**PROBLEM DETAILS**
The entries that follow include a run beginning at the line with "theorem bne (addr" and ending at the line with "theorem not (rd"; restate that run word for word and leave the rest out.

**ENTRIES SHOWN**
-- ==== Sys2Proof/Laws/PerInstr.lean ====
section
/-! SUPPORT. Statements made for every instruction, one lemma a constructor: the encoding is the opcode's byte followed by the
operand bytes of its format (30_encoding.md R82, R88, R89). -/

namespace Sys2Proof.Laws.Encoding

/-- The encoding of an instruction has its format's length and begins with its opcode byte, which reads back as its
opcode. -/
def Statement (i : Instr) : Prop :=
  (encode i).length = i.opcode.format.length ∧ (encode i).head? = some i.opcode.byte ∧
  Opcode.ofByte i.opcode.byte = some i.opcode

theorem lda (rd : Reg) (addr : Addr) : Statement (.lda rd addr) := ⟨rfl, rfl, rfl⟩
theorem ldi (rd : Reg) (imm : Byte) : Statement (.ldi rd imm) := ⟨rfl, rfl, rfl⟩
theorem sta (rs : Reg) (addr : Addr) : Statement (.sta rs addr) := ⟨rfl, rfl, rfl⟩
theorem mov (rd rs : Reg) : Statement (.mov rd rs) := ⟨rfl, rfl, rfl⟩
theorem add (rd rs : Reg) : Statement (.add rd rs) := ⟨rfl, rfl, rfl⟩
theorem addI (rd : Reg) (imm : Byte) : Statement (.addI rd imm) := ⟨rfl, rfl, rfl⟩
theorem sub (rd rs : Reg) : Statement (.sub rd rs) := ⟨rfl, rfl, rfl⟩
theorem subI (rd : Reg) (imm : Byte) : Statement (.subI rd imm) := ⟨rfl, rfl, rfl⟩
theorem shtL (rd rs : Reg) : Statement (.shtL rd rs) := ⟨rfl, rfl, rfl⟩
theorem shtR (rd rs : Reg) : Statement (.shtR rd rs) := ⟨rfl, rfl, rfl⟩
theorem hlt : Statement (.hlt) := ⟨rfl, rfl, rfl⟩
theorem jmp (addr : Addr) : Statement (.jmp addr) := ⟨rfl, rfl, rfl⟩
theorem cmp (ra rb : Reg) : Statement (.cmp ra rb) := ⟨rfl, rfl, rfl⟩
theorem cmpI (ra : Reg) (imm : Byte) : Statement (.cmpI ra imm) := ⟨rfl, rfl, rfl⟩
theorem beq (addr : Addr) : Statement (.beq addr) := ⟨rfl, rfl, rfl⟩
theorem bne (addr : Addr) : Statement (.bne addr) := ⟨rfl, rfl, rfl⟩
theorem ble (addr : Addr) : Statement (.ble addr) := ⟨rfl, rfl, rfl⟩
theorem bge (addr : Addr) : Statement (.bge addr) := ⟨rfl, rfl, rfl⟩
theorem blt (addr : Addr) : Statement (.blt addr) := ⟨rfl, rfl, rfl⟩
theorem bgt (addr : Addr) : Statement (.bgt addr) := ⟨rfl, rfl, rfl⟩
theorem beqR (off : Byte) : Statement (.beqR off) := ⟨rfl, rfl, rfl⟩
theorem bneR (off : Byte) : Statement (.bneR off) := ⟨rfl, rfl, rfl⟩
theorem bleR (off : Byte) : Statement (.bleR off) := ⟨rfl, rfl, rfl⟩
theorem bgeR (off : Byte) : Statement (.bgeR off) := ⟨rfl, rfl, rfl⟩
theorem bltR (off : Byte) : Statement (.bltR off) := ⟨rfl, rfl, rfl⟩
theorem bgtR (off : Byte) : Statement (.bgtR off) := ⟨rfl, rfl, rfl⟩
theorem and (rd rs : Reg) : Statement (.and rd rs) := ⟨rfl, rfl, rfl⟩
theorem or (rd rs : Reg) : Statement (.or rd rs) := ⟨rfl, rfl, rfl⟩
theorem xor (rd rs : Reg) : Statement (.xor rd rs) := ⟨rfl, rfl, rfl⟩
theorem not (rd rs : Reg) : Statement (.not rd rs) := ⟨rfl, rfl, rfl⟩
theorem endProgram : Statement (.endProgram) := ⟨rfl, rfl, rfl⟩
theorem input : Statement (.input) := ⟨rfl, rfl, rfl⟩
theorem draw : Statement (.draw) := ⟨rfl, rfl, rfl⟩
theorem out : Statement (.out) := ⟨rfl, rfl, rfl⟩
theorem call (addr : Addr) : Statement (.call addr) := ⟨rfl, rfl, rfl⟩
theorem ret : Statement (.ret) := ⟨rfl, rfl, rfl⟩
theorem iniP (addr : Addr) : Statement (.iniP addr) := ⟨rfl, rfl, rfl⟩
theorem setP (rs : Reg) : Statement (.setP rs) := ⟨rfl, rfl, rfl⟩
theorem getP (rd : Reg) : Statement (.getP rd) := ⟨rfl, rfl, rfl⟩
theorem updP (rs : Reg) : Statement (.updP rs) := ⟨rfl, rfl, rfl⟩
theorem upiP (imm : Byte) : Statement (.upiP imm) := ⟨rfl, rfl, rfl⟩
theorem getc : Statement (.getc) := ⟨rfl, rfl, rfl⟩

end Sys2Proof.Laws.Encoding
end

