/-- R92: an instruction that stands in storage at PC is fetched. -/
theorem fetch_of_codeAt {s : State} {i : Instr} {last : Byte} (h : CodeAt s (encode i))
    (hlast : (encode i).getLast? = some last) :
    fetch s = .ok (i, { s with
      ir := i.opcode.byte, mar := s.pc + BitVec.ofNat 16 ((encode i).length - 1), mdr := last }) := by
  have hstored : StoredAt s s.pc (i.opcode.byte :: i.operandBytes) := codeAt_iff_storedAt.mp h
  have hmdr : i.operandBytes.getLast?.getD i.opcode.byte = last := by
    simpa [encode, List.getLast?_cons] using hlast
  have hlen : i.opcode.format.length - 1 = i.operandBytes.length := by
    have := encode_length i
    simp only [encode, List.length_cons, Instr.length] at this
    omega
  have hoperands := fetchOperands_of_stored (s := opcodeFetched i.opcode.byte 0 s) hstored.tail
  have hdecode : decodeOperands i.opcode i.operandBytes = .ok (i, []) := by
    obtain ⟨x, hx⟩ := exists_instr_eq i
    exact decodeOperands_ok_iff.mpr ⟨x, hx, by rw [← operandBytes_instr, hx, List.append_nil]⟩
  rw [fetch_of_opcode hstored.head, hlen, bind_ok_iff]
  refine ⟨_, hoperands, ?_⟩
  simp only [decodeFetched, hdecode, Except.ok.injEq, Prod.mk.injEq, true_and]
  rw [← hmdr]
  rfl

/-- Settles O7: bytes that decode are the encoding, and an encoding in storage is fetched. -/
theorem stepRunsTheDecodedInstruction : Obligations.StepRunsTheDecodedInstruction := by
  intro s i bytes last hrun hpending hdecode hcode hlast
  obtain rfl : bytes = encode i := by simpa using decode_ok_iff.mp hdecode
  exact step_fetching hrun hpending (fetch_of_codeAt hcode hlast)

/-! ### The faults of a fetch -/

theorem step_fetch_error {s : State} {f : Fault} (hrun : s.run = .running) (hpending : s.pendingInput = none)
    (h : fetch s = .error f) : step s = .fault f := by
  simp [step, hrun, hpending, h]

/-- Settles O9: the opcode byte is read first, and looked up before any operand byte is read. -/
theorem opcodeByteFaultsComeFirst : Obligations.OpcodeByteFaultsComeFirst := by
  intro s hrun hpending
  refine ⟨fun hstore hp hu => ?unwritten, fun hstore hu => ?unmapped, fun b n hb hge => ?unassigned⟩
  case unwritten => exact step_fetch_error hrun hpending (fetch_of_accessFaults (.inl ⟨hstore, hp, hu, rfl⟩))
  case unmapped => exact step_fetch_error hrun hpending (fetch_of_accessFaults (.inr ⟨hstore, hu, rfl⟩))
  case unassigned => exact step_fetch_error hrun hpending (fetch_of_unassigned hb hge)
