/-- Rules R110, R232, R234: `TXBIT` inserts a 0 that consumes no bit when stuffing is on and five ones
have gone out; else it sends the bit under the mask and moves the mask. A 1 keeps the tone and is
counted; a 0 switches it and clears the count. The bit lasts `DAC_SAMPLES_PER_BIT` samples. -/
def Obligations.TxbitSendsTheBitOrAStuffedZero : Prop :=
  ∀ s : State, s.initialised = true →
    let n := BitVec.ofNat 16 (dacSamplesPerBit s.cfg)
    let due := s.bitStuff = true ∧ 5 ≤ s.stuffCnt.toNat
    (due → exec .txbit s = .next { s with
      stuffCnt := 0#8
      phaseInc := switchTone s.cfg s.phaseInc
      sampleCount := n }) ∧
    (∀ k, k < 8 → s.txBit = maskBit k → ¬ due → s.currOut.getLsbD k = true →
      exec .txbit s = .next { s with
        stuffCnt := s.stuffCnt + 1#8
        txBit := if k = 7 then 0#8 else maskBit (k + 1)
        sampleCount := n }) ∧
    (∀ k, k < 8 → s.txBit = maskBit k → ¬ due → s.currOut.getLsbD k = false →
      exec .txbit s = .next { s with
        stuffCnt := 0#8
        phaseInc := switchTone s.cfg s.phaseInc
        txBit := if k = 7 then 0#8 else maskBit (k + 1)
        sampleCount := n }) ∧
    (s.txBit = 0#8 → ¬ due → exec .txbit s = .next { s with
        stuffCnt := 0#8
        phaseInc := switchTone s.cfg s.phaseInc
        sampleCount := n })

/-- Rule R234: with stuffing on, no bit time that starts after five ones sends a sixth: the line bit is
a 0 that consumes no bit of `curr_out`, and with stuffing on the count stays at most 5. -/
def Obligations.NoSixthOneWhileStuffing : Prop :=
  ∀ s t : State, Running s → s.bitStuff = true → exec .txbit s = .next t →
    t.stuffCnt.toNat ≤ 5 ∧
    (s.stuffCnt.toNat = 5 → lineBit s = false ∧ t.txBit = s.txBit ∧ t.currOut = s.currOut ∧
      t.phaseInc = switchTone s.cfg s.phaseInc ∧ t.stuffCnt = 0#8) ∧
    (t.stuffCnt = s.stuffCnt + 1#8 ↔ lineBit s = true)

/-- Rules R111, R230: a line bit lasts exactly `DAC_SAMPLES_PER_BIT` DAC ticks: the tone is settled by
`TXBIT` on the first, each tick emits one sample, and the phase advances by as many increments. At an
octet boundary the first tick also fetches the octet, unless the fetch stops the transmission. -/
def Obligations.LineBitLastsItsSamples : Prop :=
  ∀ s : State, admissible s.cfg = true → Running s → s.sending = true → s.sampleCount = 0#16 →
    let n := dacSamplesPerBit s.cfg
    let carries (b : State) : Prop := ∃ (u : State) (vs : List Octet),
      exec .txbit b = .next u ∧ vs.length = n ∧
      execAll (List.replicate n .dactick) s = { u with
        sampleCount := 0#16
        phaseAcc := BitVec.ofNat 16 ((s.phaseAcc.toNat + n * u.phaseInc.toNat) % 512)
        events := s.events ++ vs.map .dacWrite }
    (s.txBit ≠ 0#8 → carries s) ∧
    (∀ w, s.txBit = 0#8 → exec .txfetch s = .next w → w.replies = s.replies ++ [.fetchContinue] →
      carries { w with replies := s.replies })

**EXPECTED ANSWER**
theorem bne (addr : Addr) : Statement (.bne addr) := ⟨rfl, rfl, rfl⟩
theorem ble (addr : Addr) : Statement (.ble addr) := ⟨rfl, rfl, rfl⟩
theorem bge (addr : Addr) : Statement (.bge addr) := ⟨rfl, rfl, rfl⟩
theorem blt (addr : Addr) : Statement (.blt addr) := ⟨rfl, rfl, rfl⟩
theorem bgt (addr : Addr) : Statement (.bgt addr) := ⟨rfl, rfl, rfl⟩
theorem beqR (off : Byte) : Statement (.beqR off) := ⟨rfl, rfl, rfl⟩
theorem bneR (off : Byte) : Statement (.bneR off) := ⟨rfl, rfl, rfl⟩
theorem bleR (off : Byte) : Statement (.bleR off) := ⟨rfl, rfl, rfl⟩
theorem bgeR (off : Byte) : Statement (.bgeR off) := ⟨rfl, rfl, rfl⟩
theorem bltR (off : Byte) : Statement (.bltR off) := ⟨rfl, rfl, rfl⟩
theorem bgtR (off : Byte) : Statement (.bgtR off) := ⟨rfl, rfl, rfl⟩
theorem and (rd rs : Reg) : Statement (.and rd rs) := ⟨rfl, rfl, rfl⟩
theorem or (rd rs : Reg) : Statement (.or rd rs) := ⟨rfl, rfl, rfl⟩
theorem xor (rd rs : Reg) : Statement (.xor rd rs) := ⟨rfl, rfl, rfl⟩
theorem not (rd rs : Reg) : Statement (.not rd rs) := ⟨rfl, rfl, rfl⟩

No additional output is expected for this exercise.